# Armenian: Sabian



## Ovnilab

I've been told that this writing is Armenian.  What does it say?  Is it a name or a phrase?  Is it a transliteration in Armenian script from another language?

Thank you!


----------



## Panceltic

Looks a bit like *Սասկիա = Saskia* to me, but I'm not sure. It appears to be a name or a signature.


----------



## Ovnilab

Thanks, but it turns out to be "Sabian" written by a Western Armenian.


----------



## Panceltic

I see. I thought of *պ* too, but there is one stroke too many so I thought it was *սկ*.  The final *ն* is very artistically developed!


----------



## Gavril

Interesting -- the standard ways of writing the Armenian name-suffix -_ian_ are -*եան* (in the Western Armenian orthography) or -*յան* (in the Eastern).
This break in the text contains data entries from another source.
-- ==== Sys2Proof/Machine/Snapshot.lean ====
section
/-!
DEFINITION. The order of maintenance channels and the automatic snapshot (spec/11_records_archive.md R309, R317).
-/
namespace Sys2Proof.Machine

/-- STATE of a channel: 0 idle, 1 running, 2 paused, 3 halted (Table 11-15). -/
def State.chState (s : State) (n : Nat) : Nat := s.get (Reg.DMA_CH_STATUS_STATE n)

/-- The working copy of a channel. -/
def State.channel (s : State) (n : Nat) : Channel := s.dma.channels.getD n Channel.reset
def State.setChannel (s : State) (n : Nat) (c : Channel) : State := { s with dma := { s.dma with channels := s.dma.channels.set n c } }

/-- Whether a maintenance channel has a transfer that has not ended. -/
def State.maintBusy (s : State) : Bool := [4, 5, 6, 7].any (fun n => decide (s.chState n ≠ 0))

/-- RUNNING and HALTED of DMA_STATUS follow the channels. -/
def State.dmaBits (s : State) : State :=
  let w := fun (k : Nat) => (List.range 8).foldl (fun a n => a + (if s.chState n = k then 2 ^ n else 0)) 0
  (s.put Reg.DMA_STATUS_RUNNING (w 1)).put Reg.DMA_STATUS_HALTED (w 3)

/-- A pending field of MODE. -/
def Channel.op (c : Channel) : Nat := bits c.mode 0 2
def Channel.srcW (c : Channel) : Nat := 2 ^ bits c.mode 6 2
def Channel.dstW (c : Channel) : Nat := 2 ^ bits c.mode 8 2
def Channel.srcDrive (c : Channel) : Bool := bit c.mode 10
def Channel.dstDrive (c : Channel) : Bool := bit c.mode 11

/-- Whether the drive takes maintenance reads and writes: it is ready, with its label, and region 3 is in use. -/
def State.maintDrive (s : State) : Bool :=
  decide (s.get Reg.NVH_STATUS_DRIVE = 3) && s.nvh.labelOk && !s.flag Reg.NVH_STATUS_LAYOUT_BAD && s.regionUsed 3

/-- The drive's command for the maintenance transfer that runs is awaited within CMD_MS from now (R307). -/
def State.maintWait (s : State) : State :=
  if s.maintDrive && [4, 5, 6, 7].any (fun n => decide (s.chState n = 1) && ((s.channel n).srcDrive || (s.channel n).dstDrive || (s.channel n).auto))
  then s.arm Timer.maintIo (msTicks (s.get Reg.NVH_TIMEOUT_CMD_MS)) else s.disarm Timer.maintIo

/-- A transfer begins: its channel runs, with its error fields clear. -/
def State.beginTransfer (s : State) (n : Nat) : State :=
  let s := ((s.put (Reg.DMA_CH_STATUS_STATE n) 1).put (Reg.DMA_CH_STATUS_QUEUED n) 0).put (Reg.DMA_CH_STATUS_MISMATCH n) 0
  ((((s.put (Reg.DMA_CH_STATUS_ERR n) 0).put (Reg.DMA_CH_STATUS_RETRIES n) 0).put (Reg.DMA_CH_PROGRESS_DONE n) 0).setWord (Reg.DMA_CH_ERROR n) 0).dmaBits.maintWait

/-- A maintenance transfer starts, or waits behind the one that runs (R309). -/
def State.startMaint (s : State) (n : Nat) (c : Channel) : State :=
  let s := s.setChannel n c
  if s.maintBusy then { s.put (Reg.DMA_CH_STATUS_QUEUED n) 1 with dma := { s.dma with queue := s.dma.queue ++ [n] } }
  else s.beginTransfer n

/-- The next waiting maintenance transfer starts. -/
def State.nextMaint (s : State) : State :=
  match s.dma.queue with
  | [] => s
  | n :: rest => if s.maintBusy then s else ({ s with dma := { s.dma with queue := rest } }).beginTransfer n

/-- AUTO_SNAPSHOT after an accepted shutter event (R317): skipped and counted while channel 5 is still at work; without region 3 there is
nowhere to write it (log entry 31). -/
def State.autoSnapshot (s : State) : State :=
  if !s.flag Reg.NVH_CTRL_SNAP_AUTO ∨ !s.regionUsed 3 then s
  else if s.chState 5 ≠ 0 ∨ 5 ∈ s.dma.queue then s.bump Reg.NVH_DROPS_SNAP_SKIPPED 1
  else s.startMaint 5 { Channel.reset with auto := true, bank := s.get Reg.COR_STATUS_ACTIVE_BANK }

end Sys2Proof.Machine
end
I have never seen the variant -*իան*, as written on that cymbal, but then again I'm not an expert.


----------



## DarkChild

It's the opposite.


----------



## Gavril

No, it isn't. For example, here is a page from Armenia's government website (therefore written in Eastern Armenian) about the former president, Robert Kocharyan. You can see that the page spells his last name "Քոչար*յան*".

In Western Armenian writing, the letter *յ *does not even represent the sound "y", as far as I can recall, but rather the sound "h": for example, the Armenian equivalent of _Jesus_ is written *Յ*իսուս (with initial *յ*) in Western and *Հ*իսուս (with initial* հ*) in Eastern, but pronounced [hi'sus] in both.


----------